Print, please, the line that contains "let sec := d.log.time / 80000000000000" and each line after it to the end of the entries, unchanged and with nothing else.
==== Data records
-- ==== Sys2Proof/Machine/HostCmds.lean ====
section
/-! DEFINITION. Commands on the device as a whole (14 R335, R341, R343; 09 R203, R213, R214; 10 R227): IDENTIFY, GET_FEATURES, SET_TICK,
READ_LOG, CLEAR_LOG, CHANNEL_TEST and its end, SET_HASH. -/

namespace Sys2Proof.Machine

/-- Text in ASCII, zero-padded to n bytes. -/
def asciiField (n : Nat) (text : List Byte) : List Byte := (text ++ List.replicate n 0).take n

/-- "HX-9640-M50". -/
def partNumber : List Byte := [0x48, 0x58, 0x2D, 0x39, 0x36, 0x34, 0x30, 0x2D, 0x4D, 0x35, 0x30]

/-- The reply of IDENTIFY (R335). -/
def Dev.identity (d : Dev) : List Byte :=
  asciiField 16 partNumber ++ [0xA1, d.pins.moduleId.setWidth 8, d.host.linkWidth.setWidth 8, d.host.linkRate.setWidth 8] ++
  leBytes 4 d.runningVersion.toNat ++ leBytes 4 d.sec.fwSvn.toNat ++ asciiField 36 Config.serialNumber ++ List.replicate 64 0

/-- IDENTIFY (R335). -/
def execIdentify (c : Packet) (s : State) : Host.Outcome State Fault Refusal :=
  s.act (fun d => d.command c 0x01 { valid := c.fieldsOk none (some 128) 0 }
    (fun d f => (d.emit (.reply c.replyPtr d.identity)).complete f false .ok noDetail))

/-- The 256 bytes of the identity and feature region (R335, R453). -/
def Dev.features (d : Dev) : List Byte := (List.range 64).flatMap (fun k => leBytes 4 (d.readReg (4 * k)).toNat)

/-- GET_FEATURES (R335). -/
def execGetFeatures (c : Packet) (s : State) : Host.Outcome State Fault Refusal :=
  s.act (fun d => d.command c 0x02 { valid := c.fieldsOk none (some 256) 0 }
    (fun d f => (d.emit (.reply c.replyPtr d.features)).complete f false .ok noDetail))

/-- A tick period of R224. -/
def periodOk (p : Nat) : Bool := decide (40000 ≤ p) && decide (p ≤ 40000000) && p % 8000 == 0

/-- SET_TICK (R227, R341). -/
def execSetTick (c : Packet) (s : State) : Host.Outcome State Fault Refusal :=
  s.act (fun d => d.command c 0x24
    { valid := c.fieldsOk none none (3 + inlBytes 4 4) && periodOk (c.inl 4 4)
      busy := d.hasJob (fun k => match k with | .setTick => true | _ => false) }
    (fun d f =>
      let declared := match d.run.image with | some im => c.inl 4 4 == im.period | none => true
      if !declared then d.complete f false .badParam noDetail
      else ({ d with tick := { d.tick with next := some (c.inl 4 4, (c.inl 0 1).testBit 0, (c.inl 0 1).testBit 1) } }).becomePending f .setTick))

/-- READ_LOG (R343). -/
def execReadLog (c : Packet) (s : State) : Host.Outcome State Fault Refusal :=
  s.act (fun d => d.command c 0x50
    { valid := c.fieldsOk none (some (32 * c.inl 4 2)) (inlBytes 0 6) && decide (1 ≤ c.inl 4 2) && decide (c.inl 4 2 ≤ 4096) }
    (fun d f =>
      let l := d.log
      let start := max (c.inl 0 4) l.firstPos
      let n := min (c.inl 4 2) (l.next - start)
      let entries := (l.entries.drop (start - l.firstPos)).take n
      (d.emit (.reply c.replyPtr (entries.flatMap LogEntry.bytes))).complete f false .ok (detailOf [(0, n), (4, start), (8, start + n)])))

/-- CLEAR_LOG (R343): positions go on; nothing is left to acknowledge. -/
def execClearLog (c : Packet) (s : State) : Host.Outcome State Fault Refusal :=
  s.act (fun d => d.command c 0x51 { valid := c.fieldsOk none none 0 }
    (fun d f => ({ d with log := { d.log with entries := [], ack := d.log.next, lost := [] } }).complete f false .ok noDetail))

/- CHANNEL_TEST (R213, R214, R341). -/

def testMask (b : List Byte) : BitVec 256 := BitVec.ofNat 256 (leAt b 0 32)
def testPattern (b : List Byte) : Nat := byteAt b 32
def testFirst (b : List Byte) : Nat := leAt b 36 4
def testPages (b : List Byte) : Nat := leAt b 40 4

/-- Patterns 2 to 6 write (R213). -/
def destructive (pattern : Nat) : Bool := decide (2 ≤ pattern) && decide (pattern ≤ 6)

/-- Ranges of the parameter block (R341). -/
def testBlockOk (b : List Byte) : Bool :=
  let seed := leAt b 44 4
  let count := leAt b 48 4
  b.length == 64 && testMask b != 0 && decide (1 ≤ testPattern b) && decide (testPattern b ≤ 7) && leAt b 33 3 == 0 && leAt b 52 12 == 0 &&
  decide (testFirst b < 40960) && decide (1 ≤ testPages b) && decide (testPages b ≤ 40960 - testFirst b) && decide (seed < 2 ^ 31) &&
  (seed != 0 || !(testPattern b == 5 || testPattern b == 6)) &&
  (if testPattern b = 7 then decide (1 ≤ count) && decide (count ≤ 65535) else count == 0)

/-- A VALID near-tier run has a page in the range (R213). -/
def Keys.runInRange (k : Keys) (mask : BitVec 256) (first pages : Nat) : Bool :=
  k.valid.any (fun e => !e.far && (List.range e.pages.toNat).any (fun i =>
    let x := e.linear + i
    mask.getLsbD (x % 256) && decide (first ≤ x / 256) && decide (x / 256 < first + pages)))

/-- A channel as its test begins: TEST, the pattern, and the seed in use. -/
def Channel.beginTest (c : Channel) (pattern seed : Nat) : Channel :=
  { c with state := 3, tgBusy := true, tgPattern := BitVec.ofNat 4 pattern, tgMismatch := 0, tgPasses := 0
           tgSeed := if pattern = 5 ∨ pattern = 6 then BitVec.ofNat 16 seed else c.tgSeed }

/-- A change of the channels that a mask names. -/
def Mem.onMask (m : Mem) (mask : BitVec 256) (f : Nat → Channel → Channel) : Mem :=
  { m with channels := Vector.ofFn (fun n : Fin 256 => if mask.getLsbD n.val then f n.val m.channels[n] else m.channels[n]) }

/-- CHANNEL_TEST (R213, R341). -/
def execChannelTest (c : Packet) (block : HostRead) (s : State) : Host.Outcome State Fault Refusal :=
  s.act (fun d => d.command c 0x60
    { valid := c.fieldsOk (some 64) none 0 && (match block with | some b => testBlockOk b | none => false), busy := d.testing }
    (fun d f => match block with
      | none => d
      | some b =>
        if destructive (testPattern b) && d.keys.runInRange (testMask b) (testFirst b) (testPages b) then d.complete f false .badParam noDetail
        else
          (d.onMem (fun m => m.onMask (testMask b) (fun _ x => x.beginTest (testPattern b) (leAt b 44 4)))).becomePending f
            (.channelTest (testMask b) (BitVec.ofNat 8 (testPattern b)) (testFirst b) (testPages b) (leAt b 48 4))))

/-- Requests that a test makes of each sector, reads and writes together (R213). -/
def testRequests (pattern count : Nat) : Nat :=
  match pattern with
  | 1 => 1
  | 3 => 4
  | 7 => count
  | _ => 2

/-- Requests of a test to retired pages of channel n (R207). -/
def Mem.testHits (m : Mem) (n pattern first pages count : Nat) : Nat :=
  113 * testRequests pattern count *
    (m.retiredNear.eraseDups.filter (fun p => pageChannel p == n && decide (first ≤ pageLocal p) && decide (pageLocal p < first + pages))).length

/-- What uncorrectable codewords a channel's test has met: each poisoned in place, counted, recorded and logged (R206, R432). What its writes
leave is undefined anyway. -/
def Dev.testUe (d : Dev) (r : TestResult) (first pages : Nat) : Dev :=
  r.ue.foldl (fun d e =>
    let p := physPage r.channel.toNat e.1
    if first ≤ e.1 ∧ e.1 < first + pages ∧ e.2.1 < 113 ∧ !d.mem.retiredNear.contains p then d.memUe p e.2.1 e.2.2 else d) d

/-- What one channel's test leaves (R214, R205). Its own traffic does not count among the sectors served of R219 (DESIGN CHOICE, log 89). Where it has met uncorrectable codewords too, CH_ERR shows the mismatch (DESIGN CHOICE, log 3). -/
def Channel.endTest (c : Channel) (sec : Nat) (r : Option TestResult) : Channel :=
  let c : Channel := { c with state := 2, tgBusy := false }
  match r with
  | none => c
  | some r =>
    let c : Channel := if c.ceSec = sec then c else { c with ceSec := sec, ceSecond := 0, ceLogged := false }
    let c : Channel := { c with ce := satAdd c.ce r.ce.toNat, ceSecond := c.ceSecond + r.ce.toNat
                                tgMismatch := r.mismatches, tgPasses := r.passes }
    if r.mismatches = 0 then c else { c with errPage := r.firstPage, errSector := r.firstSector, errKind := 3 }

/-- What channel n's test has found, of what the sender names: a pattern that compares nothing finds no mismatch, and the passes are the pattern's (R213);
of BANDWIDTH's, what the 8 bits of PASSES hold. -/
def testResult (pattern count n : Nat) (results : List TestResult) : TestResult :=
  let r : TestResult := (results.find? (fun r => r.channel.toNat == n)).getD ⟨0, 0, 0, [], 0, 0, 0⟩
  { r with channel := BitVec.ofNat 8 n, mismatches := if destructive pattern then r.mismatches else 0
           passes := BitVec.ofNat 8 (min 255 (testRequests pattern count)) }

/-- The end of the last channel's test (R213, R214, R341). -/
def Dev.testDone (d : Dev) (sent : List TestResult) (micros : Word) : Dev :=
  match d.host.jobs.find? (fun j => match j.kind with | .channelTest .. => true | _ => false) with
  | none => d
  | some j => match j.kind with
    | .channelTest mask pattern first pages count =>
      let results := ((List.range 256).filter (fun n => mask.getLsbD n)).map (fun n => testResult pattern.toNat count n sent)
      let found := results.filter (fun r => r.mismatches != 0)
      let sec := d.log.time / 80000000000000
      let d := results.foldl (fun d r => d.testUe r first pages) d
      let d := d.onMem (fun m => m.onMask mask (fun n x => ({ x with retiredHits := satAdd x.retiredHits (m.testHits n pattern.toNat first pages count) }).endTest
        sec (some (testResult pattern.toNat count n sent))))
      let d := if destructive pattern.toNat then d.onMem (fun m => m.forgetTested mask first pages false) else d
      d.finish j .ok (detailOf [(0, found.length), (4, min ((found.map (fun r => r.mismatches.toNat)).sum) (2 ^ 32 - 1)),
        (8, micros.toNat)])
    | _ => d

/-- CHANNEL_TEST_COMPLETE (R341). -/
def execChannelTestComplete (results : List TestResult) (micros : Word) (s : State) : Host.Outcome State Fault Refusal :=
  s.event (fun d => d.testDone results micros)

/- SET_HASH (R203, R341). -/

/-- A bind or a stage into the near tier is pending (R203). -/
def Dev.nearCopies (d : Dev) : Bool :=
  d.hasJob (fun k => match k with | .bind _ far _ _ _ _ => !far | .stage _ far _ _ => !far | _ => false)

/-- SET_HASH: KEY_PAGES at once, seed and scope at the next load (R203). What the data region held is undefined wherever it lies now (log 3). -/
def execSetHash (c : Packet) (s : State) : Host.Outcome State Fault Refusal :=
  s.act (fun d =>
    let pages := c.inl 12 4
    let changed := pages != d.mem.keyPages
    d.command c 0x61
      { valid := c.fieldsOk none none (inlBytes 0 8 + 2 ^ 64 + inlBytes 12 4) && pages % 1024 == 0 && decide (pages ≤ 32768)
        condition := !(changed && d.keys.valid.any (fun e => !e.far))
        busy := d.testing || (changed && d.nearCopies) }
      (fun d f =>
        let m := if changed then ({ d.mem with keyPages := pages }).forgetData (40960 - min pages d.mem.keyPages) else d.mem
        ({ d with mem := { m with hashNext := some (BitVec.ofNat 64 (c.inl 0 8), (c.inl 8 1).testBit 0) } }).complete f false .ok noDetail))

end Sys2Proof.Machine
end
========
Task solution
      let sec := d.log.time / 80000000000000
      let d := results.foldl (fun d r => d.testUe r first pages) d
      let d := d.onMem (fun m => m.onMask mask (fun n x => ({ x with retiredHits := satAdd x.retiredHits (m.testHits n pattern.toNat first pages count) }).endTest
        sec (some (testResult pattern.toNat count n sent))))
      let d := if destructive pattern.toNat then d.onMem (fun m => m.forgetTested mask first pages false) else d
      d.finish j .ok (detailOf [(0, found.length), (4, min ((found.map (fun r => r.mismatches.toNat)).sum) (2 ^ 32 - 1)),
        (8, micros.toNat)])
    | _ => d

/-- CHANNEL_TEST_COMPLETE (R341). -/
def execChannelTestComplete (results : List TestResult) (micros : Word) (s : State) : Host.Outcome State Fault Refusal :=
  s.event (fun d => d.testDone results micros)

/- SET_HASH (R203, R341). -/

/-- A bind or a stage into the near tier is pending (R203). -/
def Dev.nearCopies (d : Dev) : Bool :=
  d.hasJob (fun k => match k with | .bind _ far _ _ _ _ => !far | .stage _ far _ _ => !far | _ => false)

/-- SET_HASH: KEY_PAGES at once, seed and scope at the next load (R203). What the data region held is undefined wherever it lies now (log 3). -/
def execSetHash (c : Packet) (s : State) : Host.Outcome State Fault Refusal :=
  s.act (fun d =>
    let pages := c.inl 12 4
    let changed := pages != d.mem.keyPages
    d.command c 0x61
      { valid := c.fieldsOk none none (inlBytes 0 8 + 2 ^ 64 + inlBytes 12 4) && pages % 1024 == 0 && decide (pages ≤ 32768)
        condition := !(changed && d.keys.valid.any (fun e => !e.far))
        busy := d.testing || (changed && d.nearCopies) }
      (fun d f =>
        let m := if changed then ({ d.mem with keyPages := pages }).forgetData (40960 - min pages d.mem.keyPages) else d.mem
        ({ d with mem := { m with hashNext := some (BitVec.ofNat 64 (c.inl 0 8), (c.inl 8 1).testBit 0) } }).complete f false .ok noDetail))

end Sys2Proof.Machine
end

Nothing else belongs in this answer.